Shaft steels

[agpowder]

Hi, I hope someone can help me.
I have designed some specific application machinery and one of the processes is a twin screw extruder for making powder coatings, I designed this machine two years ago, made it and have been using the machine now for over a year. originally it was only meant to be a prototype just to see if it worked, ie did it make powder coatings, anyway it did and I have developed a business around this extruder.
The problem is now the gearbox, the shafts last about 2 months and then fail. I recently redesigned the mechanics basically beefing up the shafts diameters etc. My question is: Previously (whilst living in England) I always used En24T, turned the shaft, installed and ran and I always had good luck with it. Here in the States I have had trouble with steels, Does anyone know a decent equivelent to En24T (is it 4340 - chemically similar but is it equiv in physical properties?) I also used 1144 on advise from our steel stockist, but I think he had another motive. OR - does anyone know where I can get En24T from in USA?

 

[TVP]

agpowder,

Several members like CoryPad have link to FAQ's in the signature, so it appears in all of their responses, and is not directed at any one individual.

 

[agpowder]

OK, I have found a supplier of 4340 with heat treated yield strength of 115K PSI and 112K PSI for 1.75" diameter and 1.25" diameter respectively. The metologist (sorry if spelt wrong) is on vacation until Tuesday.
I wanted to check two things here:
1. Is the steel still machinable?
2. Can the shaft after machining be case hardened and ground at the bearing and gear seats?
I have spoken with the CNC shop next door (they will do a better job than me) and they are happy to machine up to 44 Rockwell but the steel stockist salesman doesn't have this info, (he refers to the metelogist)

 

[unclesyd]

Checkout Castle Metals for preheat treated 4340. Normally on preheat treated bar stock the hardness is in the range of Rc 28-32 and very readily mahined.

http://www.amcastle.com/productFormsBar.aspx

It doesn't matter who you get it from you need the E4340 or "Aircraft Quality" material.

Here is another material that we used extensively for parts such as yours. It is a little pricey but we have had excellant results and the Associated service is/was next to none. We used this material as universal repalcement for all low alloy steels.

http://www.associatedsteel.com/pdf/09-10.pdf

 

[EngineerTex]

1) You can machine anything. It's just a matter of how long it takes and how much effort you have to go through.

2) For 4340, a hardness of 44 Rockwell (c-scale, I assume) is somewhere around 180,000 psi - 185,000 psi yield. This would probably be the upper limit of any of your candidate materials.

3) The hardness of 28-32 Rc is around 115,000 psi - 130,000 psi. The range of 115,000 psi and above will definitely require a heat treat, which is no problem -- you just purchase it in that condition. As a side note, it's the temperature of the temper that determines the final hardness of the heat treating of 4340.

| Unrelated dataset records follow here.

-- ==== Sys2Proof/Machine/InstructionEar.lean ====
section
/-! DEFINITION. The event address registers (44_instruction_ear.md). -/

namespace Sys2Proof.Machine

/-- `PMC.RD 10` (R100). -/
def execPmcRd10 (s : State) : Result := answer s.regs.pmc10.image s

/-- `PMC.WR 10, v` (R101). -/
def execPmcWr10 (v : Word) (s : State) : Result := store { s.regs with pmc10 := Pmc10.ofImage v } s

/-- `EV.IEAR.CAPTURE line, lat` (R103): a qualified miss is captured or dropped, by a draw (D14). -/
def execEvIearCapture (line : BitVec 59) (lat : Nat) (s : State) : Result :=
  if captureEnabled s.regs s.env lat then
    if bit s.drawn 0 then store (s.regs.capture line lat s.drawn) s.afterDraw else noEffect s.afterDraw
  else notEnabled s

/-- `PMD.RD 0` (R105). -/
def execPmdRd0 (s : State) : Result := readInstructionEar (pmd0Image s.regs s.drawn) s

/-- `PMD.RD 1` (R106). -/
def execPmdRd1 (s : State) : Result := readInstructionEar (pmd1Image s.regs s.drawn) s

/-- `PMD.RD 2` (R110). -/
def execPmdRd2 (s : State) : Result := readDataEar s

/-- `PMD.RD 3` (R110). -/
def execPmdRd3 (s : State) : Result := readDataEar s

/-- `PMD.RD 17` (R110). -/
def execPmdRd17 (s : State) : Result := readDataEar s

end Sys2Proof.Machine
end

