/-- The recipe of R84: a register written with all mifb and all mask bits one matches every instruction. -/
theorem opcodeMatch_ofImage_of_allOnes {v : Word} (hmifb : v.extractLsb' 60 4 = BitVec.allOnes 4)
    (hmask : v.extractLsb' 3 27 = BitVec.allOnes 27) (itype : IType) (enco : BitVec 41) :
    opcodeMatch (OpMatch.ofImage v) itype enco = true := by
  have hbit (k : Nat) (hk : k < 4) : v.getLsbD (60 + k) = true := getLsbD_of_field_allOnes hmifb hk
  have htype : imatch itype (OpMatch.ofImage v) = true :=
    imatch_of_allOnes (hbit 3 (by decide)) (hbit 2 (by decide)) (hbit 1 (by decide)) (hbit 0 (by decide)) itype
  have hcode : ematch enco (OpMatch.ofImage v).matchBits (OpMatch.ofImage v).maskBits = true := by
    rw [show (OpMatch.ofImage v).maskBits = BitVec.allOnes 27 from hmask]
    exact ematch_of_mask_allOnes _ _
  exact Bool.and_eq_true_iff.mpr ⟨htype, hcode⟩

/-- Where the present registers are seen, a fetch shows its outputs for the registers as they stand. -/
theorem fetchOutputs_of_seesPresent {s : State} (h : s.seesPresent) (itype : IType) (enco : BitVec 41) :
    fetchOutputs s.seen s.env itype enco = fetchOutputs s.tagRegs s.env itype enco :=
  congrArg (fetchOutputs · s.env itype enco) (referenceSemanticsSeesThePresentRegisters s (.inl h))

/-- Settles O29: the fetch sees the register as the write left it, and that matches every instruction. -/
theorem matchAllRecipeMatchesEveryInstruction : Obligations.MatchAllRecipeMatchesEveryInstruction := by
  refine fun itype enco v s => ⟨fun _ => rfl, fun hmifb hmask hpresent => ?_⟩
  have hmatch := congrArg some (opcodeMatch_ofImage_of_allOnes hmifb hmask itype enco)
  refine ⟨_, _, _, _, rfl, rfl, (congrArg Obs.match8 (fetchOutputs_of_seesPresent ?_ itype enco)).trans hmatch,
    rfl, rfl, (congrArg Obs.match9 (fetchOutputs_of_seesPresent ?_ itype enco)).trans hmatch⟩
  · exact hpresent
  · exact hpresent

/-! ### The outputs of the fetches -/

/-- Settles O30: a fetch shows `fetchOutputs` of what is seen, and its range tag is the formula of R73. -/
theorem fetchOutputsAreTheTags : Obligations.FetchOutputsAreTheTags :=
  fun _ _ s => ⟨ibrRangeTag s.seen.ta s.env, rfl, rfl⟩

/-- Settles O31: an IA-32 fetch shows the seen `ta` and no opcode tag, and leaves the rest of the state as it is. -/
theorem ia32FetchIsTaggedByTagAllAlone : Obligations.Ia32FetchIsTaggedByTagAllAlone := fun _ => rfl

end Sys2Proof.Machine

/-! Proofs about the data address range check (43_data_range_check.md): `pt` in PMC[11], the match of a DBR pair, and the
tags of the two classes of memory reference. -/

namespace Sys2Proof.Machine

/-! ### PMC[11] -/

/-- Settles O36: the write stores bit PT_BIT; the read answers the image of PMC[11], which is `pt` there and the draw
elsewhere. -/
theorem passTagsIsThePtBitOfPmc11 : Obligations.PassTagsIsThePtBitOfPmc11 := by
  refine fun v s => ⟨rfl, ?_, BitVec.getLsbD_zero, pmc11Image s.regs.pt s.drawn, rfl, pmc11_image_pt _ _, ?_⟩
  · rw [BitVec.getLsbD_twoPow, decide_eq_true Config.ptBit.isLt, decide_eq_true rfl, Bool.and_self]
  · exact fun b hb hne => pmc11_image_other _ _ hb hne

/-! ### The match of a DBR pair -/

/-- Settles O37: a DBR pair matches by the four bit ranges of its address part; no definition reads r, w or plm. -/
theorem dbrMatchIsTheFormulaOfItsPair : Obligations.DbrMatchIsTheFormulaOfItsPair := by
  refine fun p addr => ⟨?_, fun _ _ _ => rfl⟩
  rw [dbrMatch, addrMatch_iff]
  simp only [Nat.zero_le, forall_const]

/-- An address is in range where some pair matches it and the DBRs are not in use as breakpoints (R92). -/
theorem dbrRangeMatch_iff (e : Env) (addr : Word) :
    dbrRangeMatch e addr = true ↔ e.psr.db = false ∧ ∃ k : Fin 4, dbrMatch e.dbr[k] addr = true := by
  simp [dbrRangeMatch, Fin.exists_fin_succ, or_assoc, and_comm]

/-! ### The tags of the two classes of reference -/

section Tags

variable (tag8 rangeMatch : Bool)

theorem dbrRangeTag_of_pt : dbrRangeTag tag8 true rangeMatch = tag8 := Bool.and_true tag8

theorem dbrRangeTag_of_not_pt : dbrRangeTag tag8 false rangeMatch = (tag8 && rangeMatch) := rfl

theorem rseVhptRangeTag_of_pt : rseVhptRangeTag tag8 true rangeMatch = tag8 := rfl

theorem rseVhptRangeTag_of_not_pt : rseVhptRangeTag tag8 false rangeMatch = rangeMatch := rfl

/-- With `pt` = 1 both classes pass tag8 on; with `pt` = 0 only an instruction's reference needs tag8 besides the range
(C4). -/
theorem dbrRangeTag_ne_rseVhptRangeTag_iff (pt : Bool) :
    dbrRangeTag tag8 pt rangeMatch ≠ rseVhptRangeTag tag8 pt rangeMatch ↔
      pt = false ∧ rangeMatch = true ∧ tag8 = false := by
  cases pt with
  | true => simp [dbrRangeTag_of_pt, rseVhptRangeTag_of_pt]
  | false => simp [dbrRangeTag_of_not_pt, rseVhptRangeTag_of_not_pt]
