-- ==== Sys2Proof/Word.lean ====
section
/-!
DEFINITION. The plain value types of the block: bytes, command words, line levels, the pin
collaborators' opaque error values, and the answers of the three collaborators (00_scope.md R9, R10).
Nothing here computes; every conversion between levels and bits is in Machine/Operands.lean.
-/

namespace Sys2Proof

/-- A byte: 8 bits, bit 0 the least significant (R9). -/
abbrev Byte := BitVec 8

/-- A command word on the command port: 10 bits, `cmd_op` in 9:8 and `cmd_data` in 7:0 (R78). -/
abbrev CmdWord := BitVec 10

/-- A pin collaborator's own error value `e : E` (R8, R86), the number its `EW` bits spell.
The block never looks at it; the width `EW` is the State field `ew`. -/
abbrev ErrCode := Nat

/-- A line level; as a number LOW is 0 and HIGH is 1 (R9). -/
inductive Level where
  | low
  | high
deriving DecidableEq, Repr, Inhabited

/-- The answer of the output pin to one `PinSet` (R10, R67). -/
inductive PinSetAnswer where
  | ok
  | err (e : ErrCode)
deriving DecidableEq, Repr

/-- The answer of the input pin to one `PinGet` (R10, R67). -/
inductive PinGetAnswer where
  | ok (v : Level)
  | err (e : ErrCode)
deriving DecidableEq, Repr

/-- The answer of the timer to one `TimerPoll` (R10, R93). -/
inductive PollAnswer where
  | notYet
  | elapsed
deriving DecidableEq, Repr

end Sys2Proof
end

4) I'm not so sure that you would need to case harden the bearing and gear seats. Did your machine shop tell you that you would need to? How are they planning on hardening the part?

-T

Engineering is not the science behind building things. It is the science behind not building things.

 

[agpowder]

Thanks Engineertex.
Yes the shop next door said they could send away to case harden the shaft and then they could grind to size. I think he just said he could do it if I wanted it rather than really suggesting that I needed to do it. I get the impression that you lot know more abot the metal properties than he does. He did also say that case hardening would improve the seats life or durability without taking away from the shafts application requirements. What do you think? case harden or not?

 

[EngineerTex]

He is probably correct that it will improve the seat life and durability without taking away from the application requirements. My view is that it's debatable and I can't definitively say to do it or not.

The best thing to do is go to the SKF, INA or Timken website, check out the engineering section and see what hardness the bearing manufacturer says you need.

The experimental side of me says not to do it at all and see what happens. If your shaft breaks again, then the surface hardening was either wasted on something that failed elsewhere, or the hardening was the cause of the failure. So my experimental philosophy would say not to change too many things at once. I could be wrong about that and I'm sure that someone here probably has a good reason why I am.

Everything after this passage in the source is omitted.